Смерть Повелителя Снов. Глава... всё-таки шестая

Марк Шейдон
    - Снег, – чуть слышно роняет он. Я даже не сразу понимаю, что это реплика, а не вздох, смешанный с треском пламени. – Так много. Но ведь тепло.
    - Не люблю холод. А снег – он красив. Он делает мир чистым… и прекрасным, как всё мимолетное… что является лишь на миг и тотчас же ускользает. Но этот миг способен пронзить сердце… ослепить.
    По его губам скользит призрак улыбки. Но от неё, словно отрицая и внезапную горячность моих слов, и само моё место в мире, веет тёмным, бездонным  холодом.
    - И обратить в пепел. Значит, здесь всё, как любишь ты? Даже погода?
    Я поднимаю брови. Что в столь естественном порядке вещей его удивляет?

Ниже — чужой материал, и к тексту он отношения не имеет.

-- ==== Sys2Proof/Machine/Ops.lean ====
section
/-! DEFINITION. The named operations: registers and the CCR byte, the window hooks, `MemRead` and `MemWrite`, the stack,
the timer's tick, and taking an exception and returning from one. -/

namespace Sys2Proof.Machine

open Sys2Proof

/-! ### Arbitrary values (00_scope.md R7) -/

/-- Draw an arbitrary byte (log 6). -/
def State.drawByte (s : State) : Byte × State :=
  (Config.freeByte s.draws, { s with draws := s.draws + 1 })

/-- Draw an arbitrary 16-bit value (log 6). -/
def State.drawWord (s : State) : Word × State :=
  (Config.freeWord s.draws, { s with draws := s.draws + 1 })

/-- Draw an arbitrary flag (log 6). -/
def State.drawBit (s : State) : Bool × State :=
  (Config.freeBit s.draws, { s with draws := s.draws + 1 })

/-- Draw an arbitrary phase (log 6). -/
def State.drawPhase (s : State) : Nat × State :=
  (Config.freePhase s.draws, { s with draws := s.draws + 1 })

/-! ### Registers (10_state.md) -/

/-- The two accumulators, the names of the register file (10_state.md R20). -/
inductive Acc where
  /-- A. -/
  | a
  /-- B. -/
  | b
  deriving DecidableEq, Repr

/-- `x[r]` (10_state.md R20). -/
def State.acc (s : State) : Acc → Byte
  | .a => s.a
  | .b => s.b

/-- `x[r] <- v` (10_state.md R20). -/
def State.setAcc (s : State) (r : Acc) (v : Byte) : State :=
  match r with
  | .a => { s with a := v }
  | .b => { s with b := v }

/-- D = A ++ B (10_state.md R21). -/
def State.d (s : State) : Word :=
  s.a ++ s.b

/-- `D <- v`: A gets the high byte, B the low byte (10_state.md R21). -/
def State.setD (s : State) (v : Word) : State :=
  { s with a := v.extractLsb' 8 8, b := v.extractLsb' 0 8 }

/-- The registers a 16-bit instruction names. -/
inductive Reg16 where
  /-- D (10_state.md R21). -/
  | d
  /-- X (10_state.md R22). -/
  | x
  /-- SP (10_state.md R23). -/
  | sp
  deriving DecidableEq, Repr

/-- The value of a 16-bit register. -/
def State.reg16 (s : State) : Reg16 → Word
  | .d => s.d
  | .x => s.x
  | .sp => s.sp

/-- Write a 16-bit register. -/
def State.setReg16 (s : State) (r : Reg16) (v : Word) : State :=
  match r with
  | .d => s.setD v
  | .x => { s with x := v }
  | .sp => { s with sp := v }

/-- Write all six flags. -/
def State.setCcr (s : State) (cc : Ccr) : State :=
  { s with ccr := cc }

/-- Move pc past the `n` bytes of an instruction, modulo 2^16 (30_encoding.md R101). -/
def State.advance (s : State) (n : Nat) : State :=
  { s with pc := s.pc + BitVec.ofNat 16 n }

/-- `pc <- target` (10_state.md R24). -/
def State.jump (s : State) (target : Word) : State :=
  { s with pc := target }

/-- The CCR as a byte: bits 7 and 6 read 1 (10_state.md R29). -/
def Ccr.toByte (cc : Ccr) : Byte :=
  0b11#2 ++ BitVec.ofBool cc.h ++ BitVec.ofBool cc.i ++ BitVec.ofBool cc.n ++ BitVec.ofBool cc.z ++
    BitVec.ofBool cc.v ++ BitVec.ofBool cc.c

/-- The flags a byte moved into the CCR gives: bits 7 and 6 are discarded (10_state.md R29). -/
def Ccr.ofByte (v : Byte) : Ccr :=
  { h := v.getLsbD 5, i := v.getLsbD 4, n := v.getLsbD 3, z := v.getLsbD 2, v := v.getLsbD 1, c := v.getLsbD 0 }

/-! ### The timer and its window addresses (60_exceptions.md section 4) -/

/-- The high byte of a 16-bit value. -/
def highByte (w : Word) : Byte :=
  w.extractLsb' 8 8

/-- The low byte of a 16-bit value. -/
def lowByte (w : Word) : Byte :=
  w.extractLsb' 0 8

/-- TCSR as a program reads it: bit 5 is 0 unless `HAS_TOF` (10_state.md R32). -/
def Timer.tcsr (t : Timer) : Byte :=
  0b0#1 ++ BitVec.ofBool t.ocf ++ BitVec.ofBool (hasTof && t.tof) ++ t.tcsrLo

/-- A read of TCSR with OCF = 1 arms the clear; with OCF = 0 it changes nothing (60_exceptions.md R325). With `HAS_TOF` the
same holds of TOF (log 22). -/
def Timer.arm (t : Timer) : Timer :=
  { t with
    ocfArmed := t.ocfArmed || t.ocf
    tofArmed := if hasTof then t.tofArmed || t.tof else t.tofArmed }

/-- A write to either byte of OCR completes an armed clear (60_exceptions.md R327). -/
def Timer.finishClear (t : Timer) : Timer :=
  if t.ocfArmed then { t with ocf := false, ocfArmed := false } else t

/-- A read of either byte of the counter completes an armed clear of TOF; without `HAS_TOF` it changes nothing
(60_exceptions.md R322, 93_implementation_defined.md A7; log 22). -/
def Timer.finishOverflow (t : Timer) : Timer :=
  if hasTof && t.tofArmed then { t with tof := false, tofArmed := false } else t

/-- One cycle: count, then compare (60_exceptions.md R320, R321); with `HAS_TOF` the wrap to $0000 sets TOF (log 22). -/
def Timer.tickOnce (t : Timer) : Timer :=
  { t with
    counter := t.counter + 1
    ocf := t.ocf || t.counter + 1 == t.ocr
    tof := if hasTof && t.counter + 1 == 0 then true else t.tof }

/-- `tick(n)` on the timer: one cycle at a time (60_exceptions.md R320). -/
def Timer.tick : Nat → Timer → Timer
  | 0, t => t
  | n + 1, t => Timer.tick n t.tickOnce

/-- `tick(n)` (60_exceptions.md R320). -/
def State.tick (s : State) (n : Nat) : State :=
  { s with timer := s.timer.tick n }

/-! ### The serial peripheral and its window addresses (60_exceptions.md section 5) -/

/-- TRCSR as a program reads it (10_state.md R34). -/
def Serial.trcsr (p : Serial) : Byte :=
  BitVec.ofBool p.rdrf ++ BitVec.ofBool p.orfe ++ BitVec.ofBool p.tdre ++ p.trcsrLo

/-- A read of RDR clears RDRF and ORFE (60_exceptions.md R334). -/
def Serial.afterRdrRead (p : Serial) : Serial :=
  { p with rdrf := false, orfe := false }

/-- A write of TDR with a queue of capacity `cap`: TDRE is cleared and the byte queued, or `sat` set if the queue is
full (60_exceptions.md R336, R342). -/
def Serial.transmit (cap : Option Nat) (p : Serial) (v : Byte) : Serial :=
  if Config.hasRoom cap p.txq.length then { p with tdr := v, tdre := false, txq := p.txq ++ [v] }
  else { p with tdr := v, tdre := false, sat := true }

/-! ### Byte and word accesses (20_memory.md R62 to R70) -/

/-- `reg_read(a)`: the read hook of each window address (10_state.md R48). An unowned address and TDR return an
arbitrary byte (20_memory.md R67, 60_exceptions.md R339; log 7). -/
def regRead (addr : Word) (s : State) : Byte × State :=
  match addr.toNat with
  | 0x08 => (s.timer.tcsr, { s with timer := s.timer.arm })
  | 0x09 => (highByte s.timer.counter, { s with timer := s.timer.finishOverflow })
  | 0x0A => (lowByte s.timer.counter, { s with timer := s.timer.finishOverflow })
  | 0x0B => (highByte s.timer.ocr, s)
  | 0x0C => (lowByte s.timer.ocr, s)
  | 0x11 => (s.serial.trcsr, s)
  | 0x12 => (s.serial.rdr, { s with serial := s.serial.afterRdrRead })
  | _ => s.drawByte

/-- `reg_write(a, v)`: the write hook of each window address (10_state.md R48). A write to an unowned address changes no
state of the block and is reported as a PORT event (20_memory.md R67; log 10). -/
def regWrite (addr : Word) (v : Byte) (s : State) : State :=
  match addr.toNat with
  | 0x08 => { s with timer := { s.timer with tcsrLo := v.extractLsb' 0 5 } }
  | 0x09 => s
  | 0x0A => s
  | 0x0B => { s with timer := { s.timer with ocr := v ++ lowByte s.timer.ocr }.finishClear }
  | 0x0C => { s with timer := { s.timer with ocr := highByte s.timer.ocr ++ v }.finishClear }
  | 0x11 => { s with serial := { s.serial with trcsrLo := v.extractLsb' 0 5 } }
  | 0x12 => s
  | 0x13 => { s with serial := s.serial.transmit Config.txqCap v }
  | n => { s with portEvents := s.portEvents ++ [(n, v)] }

/-- `MemRead(a, 1)` (20_memory.md R62). -/
def memRead (addr : Word) (s : State) : Byte × State :=
  match region addr with
  | .reg => regRead addr s
  | .ram => (s.mem.read addr.toNat, s)
  | .rom => (s.mem.read addr.toNat, s)
  | .unmapped => s.drawByte

/-- `MemWrite(a, 1, v)` (20_memory.md R63). -/
def memWrite (addr : Word) (v : Byte) (s : State) : State :=
  match region addr with
  | .reg => regWrite addr v s
  | .ram => { s with mem := s.mem.write addr.toNat v }
  | .rom => s
  | .unmapped => s

/-- `MemRead(a, 2)`: high byte first, at the lower address (20_memory.md R69). -/
def memRead16 (addr : Word) (s : State) : Word × State :=
  let hi := memRead addr s
  let lo := memRead (addr + 1) hi.2
  (hi.1 ++ lo.1, lo.2)

/-- `MemWrite(a, 2, v)`: high byte first, at the lower address (20_memory.md R70). -/
def memWrite16 (addr : Word) (v : Word) (s : State) : State :=
  memWrite (addr + 1) (lowByte v) (memWrite addr (highByte v) s)

/-! ### The stack (20_memory.md R75) -/

/-- `push8(v)`: write at SP, then decrement SP. -/
def push8 (v : Byte) (s : State) : State :=
  let t := memWrite s.sp v s
  { t with sp := t.sp - 1 }

/-- `pull8()`: increment SP, then read at SP. -/
def pull8 (s : State) : Byte × State :=
  memRead (s.sp + 1) { s with sp := s.sp + 1 }

/-- `push16(v)`: the low byte first, so that the high byte lies at the lower address. -/
def push16 (v : Word) (s : State) : State :=
  push8 (highByte v) (push8 (lowByte v) s)

/-- `pull16()`: the high byte first. -/
def pull16 (s : State) : Word × State :=
  let hi := pull8 s
  let lo := pull8 hi.2
  (hi.1 ++ lo.1, lo.2)

/-! ### Taking an exception, and returning from one (60_exceptions.md) -/

/-- `push_frame()`: the seven-byte frame pc, X, A, B, CCR (60_exceptions.md R310). -/
def pushFrame (s : State) : State :=
  push8 s.ccr.toByte (push8 s.b (push8 s.a (push16 s.x (push16 s.pc s))))

/-- Enter a handler: I <- 1, then pc <- MemRead(vec, 2) (60_exceptions.md R311, R317, 44_system.md R279). -/
def enterHandler (vec : Word) (s : State) : State :=
  let target := memRead16 vec (s.setCcr { s.ccr with i := true })
  target.2.jump target.1

/-- Take an interrupt: push the frame and enter the handler. The whole of SWI (44_system.md R279), and of a dispatch but
for its cycles (60_exceptions.md R311). -/
def takeInterrupt (vec : Word) (s : State) : State :=
  enterHandler vec (pushFrame s)

/-- Return from an interrupt: pull CCR, B, A, X, pc, the inverse of `pushFrame` (44_system.md R280). -/
def returnFromInterrupt (s : State) : State :=
  let cc := pull8 s
  let b := pull8 (cc.2.setCcr (Ccr.ofByte cc.1))
  let a := pull8 (b.2.setAcc .b b.1)
  let x := pull16 (a.2.setAcc .a a.1)
  let target := pull16 (x.2.setReg16 .x x.1)
  target.2.jump target.1

/-- `raise Crash(op, a)`: the crashed flag is set, pc is left at the illegal byte, nothing else changes
(60_exceptions.md R301; log 12). -/
def raiseCrash (addr : Word) (s : State) : State :=
  { s with crashed := true, pc := addr }

/-! ### Interrupt requests (60_exceptions.md R304 to R308) -/

/-- `ocf_irq` = OCF and EOCI, TCSR bit 3 (60_exceptions.md R304). -/
def Timer.irq (t : Timer) : Bool :=
  t.ocf && t.tcsrLo.getLsbD 3

/-- `sci_irq`: RIE, bit 4, with RDRF or ORFE; TIE, bit 2, with TDRE (60_exceptions.md R305). -/
def Serial.irq (p : Serial) : Bool :=
  (p.trcsrLo.getLsbD 4 && (p.rdrf || p.orfe)) || (p.trcsrLo.getLsbD 2 && p.tdre)

/-- The overflow's request, with `HAS_TOF` alone: TOF and ETOI, TCSR bit 2 (93_implementation_defined.md A7; log 22). -/
def Timer.overflowIrq (t : Timer) : Bool :=
  hasTof && t.tof && t.tcsrLo.getLsbD 2

/-- The vector of the pending source, OCF before SCI (60_exceptions.md R306, R308, R313); with `HAS_TOF` the overflow between
the two (93_implementation_defined.md A13). -/
def State.pendingVector (s : State) : Option Word :=
  if s.timer.irq then some vecOcf
  else if s.timer.overflowIrq then some vecTof
  else if s.serial.irq then some vecSci
  else none

end Sys2Proof.Machine
end

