-- ==== Sys2Proof/Laws/Exec.lean ====
section
/-! SUPPORT. What every instruction can do, said once: it answers a next state, reached by reads and writes of bytes and by
changes of registers, flags, the wait state, the crashed flag and the count of arbitrary values, and by nothing else. So a
property that these keep is kept by every instruction. -/

namespace Sys2Proof.Machine

open Sys2Proof

/-- A property of states that the register changes, the reads, the writes and the draws of an instruction keep. -/
structure Kept (P : State → Prop) : Prop where
  /-- Registers, flags and pc do not matter. -/
  regs : ∀ (s : State) (a b : Byte) (x sp pc : Word) (cc : Ccr), P s →
    P { s with a := a, b := b, x := x, sp := sp, pc := pc, ccr := cc }
  /-- A byte is read. -/
  read : ∀ addr s, P s → P (memRead addr s).2
  /-- A byte is written. -/
  write : ∀ addr v s, P s → P (memWrite addr v s)
  /-- Arbitrary values are drawn. -/
  drawn : ∀ (s : State) (n : Nat), P s → P { s with draws := n }

namespace Kept

variable {P : State → Prop} (k : Kept P) {s : State}
include k

theorem setAcc (r : Acc) (v : Byte) (h : P s) : P (s.setAcc r v) := by
  cases r <;> exact k.regs s _ _ _ _ _ _ h

theorem setReg16 (r : Reg16) (v : Word) (h : P s) : P (s.setReg16 r v) := by
  cases r <;> exact k.regs s _ _ _ _ _ _ h

theorem setD (v : Word) (h : P s) : P (s.setD v) :=
  k.regs s _ _ _ _ _ _ h

theorem setCcr (cc : Ccr) (h : P s) : P (s.setCcr cc) :=
  k.regs s _ _ _ _ _ _ h

theorem advance (n : Nat) (h : P s) : P (s.advance n) :=
  k.regs s _ _ _ _ _ _ h

theorem jump (target : Word) (h : P s) : P (s.jump target) :=
  k.regs s _ _ _ _ _ _ h

theorem setSp (sp : Word) (h : P s) : P { s with sp := sp } :=
  k.regs s _ _ _ _ _ _ h

theorem memRead16 (addr : Word) (h : P s) : P (memRead16 addr s).2 :=
  k.read _ _ (k.read _ _ h)

theorem memWrite16 (addr v : Word) (h : P s) : P (memWrite16 addr v s) :=
  k.write _ _ _ (k.write _ _ _ h)

theorem push8 (v : Byte) (h : P s) : P (push8 v s) :=
  k.setSp _ (k.write _ _ _ h)

theorem pull8 (h : P s) : P (pull8 s).2 :=
  k.read _ _ (k.setSp _ h)

theorem push16 (v : Word) (h : P s) : P (push16 v s) :=
  k.push8 _ (k.push8 _ h)

theorem pull16 (h : P s) : P (pull16 s).2 :=
  k.pull8 (k.pull8 h)

theorem pushFrame (h : P s) : P (pushFrame s) :=
  k.push8 _ (k.push8 _ (k.push8 _ (k.push16 _ (k.push16 _ h))))

theorem enterHandler (vec : Word) (h : P s) : P (enterHandler vec s) :=
  k.jump _ (k.memRead16 _ (k.setCcr _ h))

theorem takeInterrupt (vec : Word) (h : P s) : P (takeInterrupt vec s) :=
  k.enterHandler _ (k.pushFrame h)

theorem returnFromInterrupt (h : P s) : P (returnFromInterrupt s) :=
  k.jump _ (k.pull16 (k.setReg16 _ _ (k.pull16 (k.setAcc _ _ (k.pull8 (k.setAcc _ _ (k.pull8 (k.setCcr _
    (k.pull8 h)))))))))

theorem operand8 (src : Src8) (h : P s) : P (operand8 src s).2 := by
  cases src with
  | imm ii => exact h
  | mem m => exact k.read _ _ h

theorem operand16 (src : Src16) (h : P s) : P (operand16 src s).2 := by
  cases src with
  | imm jjkk => exact h
  | mem m => exact k.memRead16 _ h

theorem load8 (r : Acc) (src : Src8) (h : P s) : P (load8 r src s) :=
  k.advance _ (k.setCcr _ (k.setAcc _ _ (k.operand8 _ h)))

theorem load16 (r : Reg16) (src : Src16) (h : P s) : P (load16 r src s) :=
  k.advance _ (k.setCcr _ (k.setReg16 _ _ (k.operand16 _ h)))

theorem store8 (r : Acc) (m : Ea) (h : P s) : P (store8 r m s) :=
  k.advance _ (k.setCcr _ (k.write _ _ _ h))

theorem store16 (r : Reg16) (m : Ea) (h : P s) : P (store16 r m s) :=
  k.advance _ (k.setCcr _ (k.memWrite16 _ _ h))

theorem pullAcc (r : Acc) (h : P s) : P (pullAcc r s) :=
  k.advance _ (k.setAcc _ _ (k.pull8 h))

theorem clearByte (m : Ea) (h : P s) : P (clearByte m s) :=
  k.advance _ (k.setCcr _ (k.write _ _ _ h))

theorem accOp8 (f : Ccr → Byte → Byte → Byte × Ccr) (r : Acc) (src : Src8) (h : P s) : P (accOp8 f r src s) :=
  k.advance _ (k.setCcr _ (k.setAcc _ _ (k.operand8 _ h)))

theorem accTest8 (f : Ccr → Byte → Byte → Byte × Ccr) (r : Acc) (src : Src8) (h : P s) : P (accTest8 f r src s) :=
  k.advance _ (k.setCcr _ (k.operand8 _ h))

theorem accFromB (f : Ccr → Byte → Byte → Byte × Ccr) (h : P s) : P (accFromB f s) :=
  k.advance _ (k.setCcr _ (k.setAcc _ _ h))

theorem dOp16 (f : Ccr → Word → Word → Word × Ccr) (src : Src16) (h : P s) : P (dOp16 f src s) :=
  k.advance _ (k.setCcr _ (k.setD _ (k.operand16 _ h)))

theorem compareX (src : Src16) (h : P s) : P (compareX src s) :=
  k.advance _ (k.setCcr _ (k.operand16 _ h))

theorem accUnary (f : Ccr → Byte → Byte × Ccr) (r : Acc) (h : P s) : P (accUnary f r s) :=
  k.advance _ (k.setCcr _ (k.setAcc _ _ h))

theorem modifyByte (f : Ccr → Byte → Byte × Ccr) (m : Ea) (h : P s) : P (modifyByte f m s) :=
  k.advance _ (k.setCcr _ (k.write _ _ _ (k.read _ _ h)))

theorem testByte (m : Ea) (h : P s) : P (testByte m s) :=
  k.advance _ (k.setCcr _ (k.read _ _ h))

theorem decimalAdjust (h : P s) : P (decimalAdjust s) :=
  k.advance _ (k.setCcr _ (k.setAcc _ _ (k.drawn _ _ h)))

theorem maskByte (f : Ccr → Byte → Byte → Byte × Ccr) (mask : Byte) (m : Ea) (h : P s) : P (maskByte f mask m s) :=
  k.advance _ (k.modifyByte _ _ h)

theorem testMask (mask : Byte) (m : Ea) (h : P s) : P (testMask mask m s) :=
  k.advance _ (k.setCcr _ (k.read _ _ h))

theorem branch (c : Cond) (rr : Byte) (h : P s) : P (branch c rr s) := by
  unfold Machine.branch
  split
  · exact k.jump _ h
  · exact k.advance _ h

theorem callSubroutine (len : Nat) (target : Word) (h : P s) : P (callSubroutine len target s) :=
  k.jump _ (k.push16 _ h)

end Kept
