-- ==== Sys2Proof/Tests/Slice0.lean ====
section
/-! SUPPORT. The model's own tests: well-formedness, the encodings written out, one step of each instruction with the
expected values of 95_test_vectors.md, the peripherals and the ports; and witnesses that the hypotheses of the statements
can be met. -/

namespace Sys2Proof.Tests

open Sys2Proof Sys2Proof.Machine Sys2Proof.Claims

/-! ### Helpers -/

/-- The start state of the vectors: SP = $00FF, I = 1, pc = $F000, all else 0 (95_test_vectors.md section 2). -/
def start : State :=
  { State.reset with sp := 0x00FF, pc := 0xF000 }

/-- A state with bytes at $F000. -/
def withCode (bytes : List Byte) (s : State) : State :=
  { s with mem := Memory.load bytes 0xF000 s.mem }

/-- The flags as a number, H I N Z V C from bit 5 on. -/
def flagNumber (f : Ccr) : Nat :=
  32 * f.h.toNat + 16 * f.i.toNat + 8 * f.n.toNat + 4 * f.z.toNat + 2 * f.v.toNat + f.c.toNat

/-- The flags of a state as a number. -/
def flagsOf (t : State) : Nat :=
  flagNumber t.ccr

/-- The flags of a state as a number, V left out. -/
def flagsButV (t : State) : Nat :=
  flagNumber { t.ccr with v := false }

/-- The wait state as a number: 0 RUN, 1 WAI, 2 SLP. -/
def waitCode (t : State) : Nat :=
  match t.waitState with
  | .run => 0
  | .wai => 1
  | .slp => 2

/-- One step with bytes at $F000: what is seen of the state after it, then pc and the cycles consumed. -/
def runs (bytes : List Byte) (s : State) (see : State → List Nat) : Option (List Nat) :=
  match stepCounted Params.default (withCode bytes s) with
  | .next t => some (see t.1 ++ [t.1.pc.toNat, t.2])
  | .fault _ => none
  | .refused _ => none

/-- Bytes that decode to an instruction and are its encoding. -/
def codes (p : List Byte × Instr) : Bool :=
  match decode p.1 with
  | .ok r => decide (r.1 = p.2) && r.2.isEmpty && encode p.2 == p.1 && p.2.wellFormed
  | .error _ => false

/-! ### Well-formedness -/

/-- `illegal` carries one of the 26 bytes of R104 and no other. -/
theorem test_illegal_defined_byte_is_ill_formed :
    (Instr.illegal 0x01).wellFormed = false ∧ (Instr.illegal 0x3F).wellFormed = false ∧
      (Instr.illegal 0xFF).wellFormed = false := by decide

theorem test_illegal_r104_byte_is_well_formed :
    (Instr.illegal 0x00).wellFormed = true ∧ (Instr.illegal 0xCF).wellFormed = true := by decide

theorem test_twenty_six_illegal_bytes :
    ((List.range 256).filter fun n => (Instr.illegal (BitVec.ofNat 8 n)).wellFormed).length = 26 := by decide

/-! ### Decoding: the words of the opcode map, written out from the encodings (30_encoding.md R92 to R104) -/

theorem test_codes_row_0 :
    [
      ([0b00000000], .illegal 0b00000000),
      ([0b00000001], .nop),
      ([0b00000010], .illegal 0b00000010),
      ([0b00000011], .illegal 0b00000011),
      ([0b00000100], .lsrd),
      ([0b00000101], .asld),
      ([0b00000110], .tap),
      ([0b00000111], .tpa),
      ([0b00001000], .inx),
      ([0b00001001], .dex),
      ([0b00001010], .clv),
      ([0b00001011], .sev),
      ([0b00001100], .clc),
      ([0b00001101], .sec),
      ([0b00001110], .cli),
      ([0b00001111], .sei) ].all codes = true := by decide

theorem test_codes_row_1 :
    [
      ([0b00010000], .sba),
      ([0b00010001], .cba),
      ([0b00010010], .illegal 0b00010010),
      ([0b00010011], .illegal 0b00010011),
      ([0b00010100], .illegal 0b00010100),
      ([0b00010101], .illegal 0b00010101),
      ([0b00010110], .tab),
      ([0b00010111], .tba),
      ([0b00011000], .xgdx),
      ([0b00011001], .daa),
      ([0b00011010], .slp),
      ([0b00011011], .aba),
      ([0b00011100], .illegal 0b00011100),
      ([0b00011101], .illegal 0b00011101),
      ([0b00011110], .illegal 0b00011110),
      ([0b00011111], .illegal 0b00011111) ].all codes = true := by decide

theorem test_codes_row_2 :
    [
      ([0b00100000, 0xA5], .bra 0xA5),
      ([0b00100001, 0xA5], .brn 0xA5),
      ([0b00100010, 0xA5], .bhi 0xA5),
      ([0b00100011, 0xA5], .bls 0xA5),
      ([0b00100100, 0xA5], .bcc 0xA5),
      ([0b00100101, 0xA5], .bcs 0xA5),
      ([0b00100110, 0xA5], .bne 0xA5),
      ([0b00100111, 0xA5], .beq 0xA5),
      ([0b00101000, 0xA5], .bvc 0xA5),
      ([0b00101001, 0xA5], .bvs 0xA5),
      ([0b00101010, 0xA5], .bpl 0xA5),
      ([0b00101011, 0xA5], .bmi 0xA5),
      ([0b00101100, 0xA5], .bge 0xA5),
      ([0b00101101, 0xA5], .blt 0xA5),
      ([0b00101110, 0xA5], .bgt 0xA5),
      ([0b00101111, 0xA5], .ble 0xA5) ].all codes = true := by decide

theorem test_codes_row_3 :
    [
      ([0b00110000], .tsx),
      ([0b00110001], .ins),
      ([0b00110010], .pula),
      ([0b00110011], .pulb),
      ([0b00110100], .des),
      ([0b00110101], .txs),
      ([0b00110110], .psha),
      ([0b00110111], .pshb),
      ([0b00111000], .pulx),
      ([0b00111001], .rts),
      ([0b00111010], .abx),
      ([0b00111011], .rti),
      ([0b00111100], .pshx),
      ([0b00111101], .mul),
      ([0b00111110], .wai),
      ([0b00111111], .swi) ].all codes = true := by decide

theorem test_codes_row_4 :
    [
      ([0b01000000], .nega),
      ([0b01000001], .illegal 0b01000001),
      ([0b01000010], .illegal 0b01000010),
      ([0b01000011], .coma),
      ([0b01000100], .lsra),
      ([0b01000101], .illegal 0b01000101),
      ([0b01000110], .rora),
      ([0b01000111], .asra),
      ([0b01001000], .asla),
      ([0b01001001], .rola),
      ([0b01001010], .deca),
      ([0b01001011], .illegal 0b01001011),
      ([0b01001100], .inca),
      ([0b01001101], .tsta),
      ([0b01001110], .illegal 0b01001110),
      ([0b01001111], .clra) ].all codes = true := by decide

theorem test_codes_row_5 :
    [
      ([0b01010000], .negb),
      ([0b01010001], .illegal 0b01010001),
      ([0b01010010], .illegal 0b01010010),
      ([0b01010011], .comb),
      ([0b01010100], .lsrb),
      ([0b01010101], .illegal 0b01010101),
      ([0b01010110], .rorb),
      ([0b01010111], .asrb),
      ([0b01011000], .aslb),
      ([0b01011001], .rolb),
      ([0b01011010], .decb),
      ([0b01011011], .illegal 0b01011011),
      ([0b01011100], .incb),
      ([0b01011101], .tstb),
      ([0b01011110], .illegal 0b01011110),
      ([0b01011111], .clrb) ].all codes = true := by decide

    - Ах, ну да. Смешной вопрос. – И он снова замолкает. Теперь надолго. Но меня это решительно не устраивает.
    - Здесь есть не только снег. Пойдём.
    И стремительно выхожу из павильона, не оборачиваясь. Зная, что он послушно следует за мной. Он всегда так послушен… и это выводит меня из себя. Покорность и молчание… и взгляд, всегда устремлённый вдаль, в неведомое, в огонь. Никогда – мне в глаза. Словно он боится меня? Или с трудом переносит.
    Или это изменится, или я сегодня же избавлюсь от него навсегда. Что за власть у этого странного существа – не делая вообще ничего, вызывать у меня то тревогу, то раздражение?
    Куда он смотрит сейчас, из глубин своей немой темноты, неслышно ступая за мною шаг в шаг? Себе под ноги, на приснившийся мне когда-то сложный узор из речных камушков? На бриллиантовые в лучах рассвета зимние вуали деревьев? Надеюсь, не мне в затылок…
    - Иди рядом, – сухо командую я. Он подчиняется. Тропа неширокая, и мы почти касаемся друг друга. Почти, поскольку он явно старается не касаться. Что ж… с моей любовью к одиночеству я вполне могу понять того, кто стремится к нему столь отчаянно.
    Вот только здесь мой мир, и ты уж извини, в первую очередь исполняться будут мои желания.
    А сейчас… отчего-то я хочу удивить его. И наконец, обратить далёкий взор этих лесных глаз на себя.
    
    Тропа вьётся меж синих елей и высоких кустарников, озёр в перьях камыша и тихо шелестящих по гальке ручьёв… крохотных беседок, чьё единственное назначение – украшать, потому что каждая из них – произведение искусства, каждая изысканна и неповторима. Иные из них я убираю лёгким движением руки, сперва ради острого, на грани боли, очарования потери, затем – потому, что от этого его лицо неуловимо меняется. Но я успеваю заметить… и продолжаю игру.
    Птица спускается мне на плечо; другое уже занято детёнышем лемура и белкой. Мой спутник искоса бросает на них непонятный взгляд.
    - От зверей ты можешь избавиться так же просто, как от беседки?
    От неожиданности я останавливаюсь. Птица издаёт недовольный крик, вспыхивает огромными золотисто-лиловыми крыльями и улетает.
    - В число моих развлечений не входит убийство. А тебя подобные вещи забавляют?
    - Не особенно.
    И кто недавно сетовал на зимний пейзаж? Сам он сейчас холоднее моего снега… в котором определённо больше и жизни, и мягкости!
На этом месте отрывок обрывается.